Negli anni Settanta (e anche un po’ prima, e anche un po’ dopo) la dittatura dell’Impegno non lasciava scampo. “Quando non si desumeva un’appartenenza chiara dal film che avevi fatto, allora eri giudicato con qualche sospetto. Figure come Goffredo Fofi stabilivano attestati, patentini, tasso di impegno, realismo, militanza. Io non ho mai avuto una recensione da Moravia su L’Espresso. Claudio G. Fava mi chiamava il Truffaut dell’Italietta. Ho avuto poi il grande svantaggio di piacere a Rondi, che era cattolico, democristiano. Se piacevi a Rondi ti arrivavano le stroncature da tutti gli altri, Kezich, Cosulich, Morandini. Allora misi in atto una strategia”. Quale? “Invitai Kezich personalmente a vedere il mio film, ‘Impiegati’, io e lui da soli. Era imbarazzato. Alla fine del film cominciò a elogiarmi. Così si creò una pattuglia, tra cui Tornabuoni, Reggiani, Cosulich, che veniva a vedere i miei film in anteprima. Da qui è iniziato un periodo meno ostile”. Ma il problema restava. “Non fare il cinema d’autore era una mancanza grave, frequentare i generi non ne parliamo neanche. Il problema era l’assenza di impegno. Il fatto che io o altri non usassimo il cinema per condannare qualcosa”. E infatti il cinema politico degli anni Settanta è invecchiato male o malissimo.

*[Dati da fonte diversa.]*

/-- `T[1][048]` to `T[1][063]` (R170). -/
def sboxT1Block03 : List W64 :=
  [0xD0C1E96A19D9E726, 0x5A786A9B4BA9500C, 0x0E020336634C43F3, 0xC17B474AEB66D822,
   0x6A731AE3EC9BAAC2, 0x8226667AE0840258, 0x67D4567691CAECA5, 0x1D94155C4875ADB5,
   0x6D00FD985B813FDF, 0x51286EFCB774CD06, 0x5E8834471FA744AF, 0xF72CA0AEE761AE2E,
   0xBE40E4CDAEE8E09A, 0xE9970BBB5118F665, 0x726E4BEB33DF1964, 0x703B000729199762]

/-- `T[1][064]` to `T[1][079]` (R170). -/
def sboxT1Block04 : List W64 :=
  [0x4631D816F5EF30A7, 0xB880B5B51504A6BE, 0x641793C37ED84B6C, 0x7B21ED77F6E97D96,
   0x776306312EF96B73, 0xAE528948E86FF3F4, 0x53DBD7F286A3F8F8, 0x16CADCE74CFC1063,
   0x005C19BDFA52C6DD, 0x68868F5D64D46AD3, 0x3A9D512CCF1E186A, 0x367E62C2385660AE,
   0xE359E7EA77DCB1D7, 0x526C0773749ABE6E, 0x735AE5F9D09F734B, 0x493FC7CC8A558BA8]

/-- `T[1][080]` to `T[1][095]` (R170). -/
def sboxT1Block05 : List W64 :=
  [0xB0B9C1533041AB45, 0x321958BA470A59BD, 0x852DB00B5F46C393, 0x91209B2BD336B0E5,
   0x6E604F7D659EF19F, 0xB99A8AE2782CCB24, 0xCCF52AB6C814C4C7, 0x4727D9AFBE11727B,
   0x7E950D0C0121B34D, 0x756F435670AD471F, 0xF5ADD442615A6849, 0x4E87E09980B9957A,
   0x2ACFA1DF50AEE355, 0xD898263AFD2FD556, 0xC8F4924DD80C8FD6, 0xCF99CA3D754A173A]

/-- `T[1][096]` to `T[1][111]` (R170). -/
def sboxT1Block06 : List W64 :=
  [0xFE477BACAF91BF3C, 0xED5371F6D690C12D, 0x831A5C285E687094, 0xC5D3C90A3708A0A4,
   0x0F7F903717D06580, 0x19F9BB13B8FDF27F, 0xB1BD6F1B4D502843, 0x1C761BA38FFF4012,
   0x0D1530C4E2E21F3B, 0x8943CE69A7372C8A, 0xE5184E11FEB5CE66, 0x618BDB80BD736621,
   0x7D29BAD68B574D0B, 0x81BB613E25E6FE5B, 0x071C9C10BC07913F, 0xC7BEEB7909AC2D97]

/-- `T[1][112]` to `T[1][127]` (R170). -/
def sboxT1Block07 : List W64 :=
  [0xC3E58D353BC5D757, 0xEB017892F38F61E8, 0xD4EFFB9C9B1CC21A, 0x99727D26F494F7AB,
   0xA3E063A2956B3E03, 0x9D4A8B9A4AA09C30, 0x3F6AB7D500090FB4, 0x9CC0F2A057268AC0,
   0x3DEE9D2DEDBF42D1, 0x330F49C87960A972, 0xC6B2720287421B41, 0x0AC59EC07C00369C,
   0xEF4EAC49CB353425, 0xF450244EEF0129D8, 0x8ACC46E5CAF4DEB6, 0x2FFEAB63989263F7]

/-- `T[1][128]` to `T[1][143]` (R170). -/
def sboxT1Block08 : List W64 :=
  [0x8F7CB9FE5D7A4578, 0x5BD8F7644E634635, 0x427A7315BF2DC900, 0x17D0C4AA2125261C,
   0x3992486C93518E50, 0xB4CBFEE0A2D7D4C3, 0x7C75D6202C5DDD8D, 0xDBC295D8E35B6C61,
   0x60B369D302032B19, 0xCE42685FDCE44132, 0x06F3DDB9DDF65610, 0x8EA4D21DB5E148F0,
   0x20B0FCE62FCD496F, 0x2C1B912358B0EE31, 0xB28317B818F5A308, 0xA89C1E189CA6D2CF]

/-- `T[1][144]` to `T[1][159]` (R170). -/
def sboxT1Block09 : List W64 :=
  [0x0C6B18576AAADBC8, 0xB65DEAA91299FAE3, 0xFB2B794B7F1027E7, 0x04E4317F443B5BEB,
   0x4B852D325939D0A6, 0xD5AE6BEEFB207FFC, 0x309682B281C7D374, 0xBAE309A194C3B475,
   0x8CC3F97B13B49F05, 0x98A9422FF8293967, 0x244B16B01076FF7C, 0xF8BF571C663D67EE,
   0x1F0D6758EEE30DA1, 0xC9B611D97ADEB9B7, 0xB7AFD5887B6C57A2, 0x6290AE846B984FE1]

/-- `T[1][160]` to `T[1][175]` (R170). -/
def sboxT1Block10 : List W64 :=
  [0x94DF4CDEACC1A5FD, 0x058A5BD1C5483AFF, 0x63166CC142BA3C37, 0x8DB8526EB2F76F40,
   0xE10880036F0D6D4E, 0x9E0523C9971D311D, 0x45EC2824CC7CD691, 0x575B8359E62382C9,
   0xFA9E400DC4889995, 0xD1823ECB45721568, 0xDAFD983B8206082F, 0xAA7D29082386A8CB,
   0x269FCD4403B87588, 0x1B91F5F728BDD1E0, 0xE4669F39040201F6, 0x7A1D7C218CF04ADE]

/-- `T[1][176]` to `T[1][191]` (R170). -/
def sboxT1Block11 : List W64 :=
  [0x65623C29D79CE5CE, 0x2368449096C00BB1, 0xAB9BF1879DA503BA, 0xBC23ECB1A458058E,
   0x9A58DF01BB401ECC, 0xA070E868A85F143D, 0x4FF188307DF2239E, 0x14D565B41A641183,
   0xEE13337452701602, 0x950E3DCF3F285E09, 0x59930254B9C80953, 0x3BF299408930DA6D,
   0xA955943F53691387, 0xA15EDECAA9CB8784, 0x29142127352BE9A0, 0x76F0371FFF4E7AFB]

/-- `T[1][192]` to `T[1][207]` (R170). -/
def sboxT1Block12 : List W64 :=
  [0x0239F450274F2228, 0xBB073AF01D5E868B, 0xBFC80571C10E96C1, 0xD267088568222E23,
   0x9671A3D48E80B5B0, 0x55B5D38AE193BB81, 0x693AE2D0A18B04B8, 0x5C48B4ECADD5335F,
   0xFD743B194916A1CA, 0x2577018134BE98C4, 0xE77987E83C54A4AD, 0x28E11014DA33E1B9,
   0x270CC59E226AA213, 0x71495F756D1A5F60, 0x9BE853FB60AFEF77, 0xADC786A7F7443DBF]

/-- `T[1][208]` to `T[1][223]` (R170). -/
def sboxT1Block13 : List W64 :=
  [0x0904456173B29A82, 0x58BC7A66C232BD5E, 0xF306558C673AC8B2, 0x41F639C6B6C9772A,
   0x216DEFE99FDA35DA, 0x11640CC71C7BE615, 0x93C43694565C5527, 0xEA038E6246777839,
   0xF9ABF3CE5A3E2469, 0x741E768D0FD312D2, 0x0144B883CED652C6, 0xC20B5A5BA33F8552,
   0x1AE69633C3435A9D, 0x97A28CA4088CFDEC, 0x8824A43C1E96F420, 0x37612FA66EEEA746]

/-- `T[1][224]` to `T[1][239]` (R170). -/
def sboxT1Block14 : List W64 :=
  [0x6B4CB165F9CF0E5A, 0x43AA1C06A0ABFB4A, 0x7F4DC26FF162796B, 0x6CBACC8E54ED9B0F,
   0xA6B7FFEFD2BB253E, 0x2E25BC95B0A29D4F, 0x86D6A58BDEF1388C, 0xDED74AC576B6F054,
   0x8030BDBC2B45805D, 0x3C81AF70E94D9289, 0x3EFF6DDA9E3100DB, 0xB38DC39FDFCC8847,
   0x123885528D17B87E, 0xF2DA0ED240B1B642, 0x44CEFADCD54BF9A9, 0x1312200E433C7EE6]

/-- `T[1][240]` to `T[1][255]` (R170). -/
def sboxT1Block15 : List W64 :=
  [0x9FFCC84F3A78C748, 0xF0CD1F72248576BB, 0xEC6974053638CFE4, 0x2BA7B67C0CEC4E4C,
   0xAC2F4DF3E5CE32ED, 0xCB33D14326EA4C11, 0xA4E9044CC77E58BC, 0x5F513293D934FCEF,
   0x5DC9645506E55444, 0x50DE418F317DE40A, 0x388CB31A69DDE259, 0x2DB4A83455820A86,
   0x9010A91E84711AE9, 0x4DF7F0B7B1498371, 0xD62A2EABC0977179, 0x22FAC097AA8D5C0E]

/-- S-box `T[1]` (published t2, R170), in blocks of sixteen. -/
def sboxT1 : List (List W64) :=
  [sboxT1Block00, sboxT1Block01, sboxT1Block02, sboxT1Block03,
   sboxT1Block04, sboxT1Block05, sboxT1Block06, sboxT1Block07,
   sboxT1Block08, sboxT1Block09, sboxT1Block10, sboxT1Block11,
   sboxT1Block12, sboxT1Block13, sboxT1Block14, sboxT1Block15]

“Erano film a tesi. I grandi traghettatori come Scola, che vedevano più in là, erano pochi. I modesti, tanti, facevano i film per rivendicare la loro appartenenza, per dare conferme al Partito, alla critica militante. Scola invece ha fatto ‘La terrazza’, dove c’era già tutto l’amichettismo di oggi”. Nel cinema italiano, nella sua storia, c’è tutta l’Italia, e un bel pezzo d’Italia era comunista, come prima un bel pezzo d’Italia era stato fascista. “Il cinema italiano nelle sue infrastrutture è un’invenzione del fascismo, Cinecittà, il Centro sperimentale, cose senza le quali non avremmo avuto il cinema italiano nel Dopoguerra. Il cinema come mezzo di comunicazione è merito di Luigi Freddi, persona geniale, incaricata da Mussolini di rimettere in piedi il cinema che negli anni Venti era distrutto. Ma poi il cinema italiano come lo conosciamo in tutto il mondo nasce con ‘Roma città aperta’, ‘Paisà’, rinasce con la Resistenza com’era giusto e naturale che fosse… Da qui viene fuori poi anche una polarizzazione pretestuosa per restare identitari, da una parte e dall’altra, che incredibilmente ci si tira dietro anche oggi”.

E qui un paradosso, anche. Perché la destra, così attenta alla valorizzazione del Made in Italy, non può perdersi per strada il cinema che del Made in Italy fu il traino. “Secondo me hanno solo paura di muoversi in un territorio che conoscono poco, forse ci sono poche competenze a livello cinematografico, perché storicamente è stato così, e questo crea magari un complesso di inferiorità, diffidenza”. Esiste una destra riconoscibile nella letteratura, nella filosofia, ecc. Ma nel cinema è più complicato. La destra si appassiona di più alla Rai, alla fiction. “Perché il cinema spaventa, è un oggetto misterioso, difficile da controllare, anzitutto perché non si può lottizzare con le nomine, i consiglieri, il Cda, quella della sinistra sul cinema era una vera egemonia culturale, non una lottizzazione… Un’influenza nel campo delle idee, delle battaglie, degli scopi che i film dovevano raggiungere; e poi il cinema in Italia è dei registi, degli autori, mentre la Rai è dei funzionari, nasce già come un pezzo della politica. Ma il cinema va considerato come una delle attività più importanti, non si sono mai visti tanti film come oggi, non può essere un feudo della sinistra, è assurdo”.

“Semmai”, prosegue, “le due fazioni di oggi si dividono tra chi difende le piattaforme e chi vuole difendere la sala, quantomeno l’esistenza della sala. La sala purtroppo è diventata anacronistica. Tra i primi difensori della sala c’era Rondi, trent’anni fa, che però si faceva mandare i Vhs dei film in anteprima per vederseli a casa. I critici che selezionano i film per i Festival si fanno mandare i link. L’uscita in sala è un pretesto per accedere al tax-credit, altrimenti non te lo danno. Ma non si è capito perché, in difesa di che. La sala è fondamentale, anche per me. Ma va riprogettata, ripensata. Sarà per forza di cosa un’esperienza elitaria, per pochi, motivati, appassionati. Come quelli che amano sentire il fruscio del vinile quando ascoltano un disco di Armstrong. Come me”.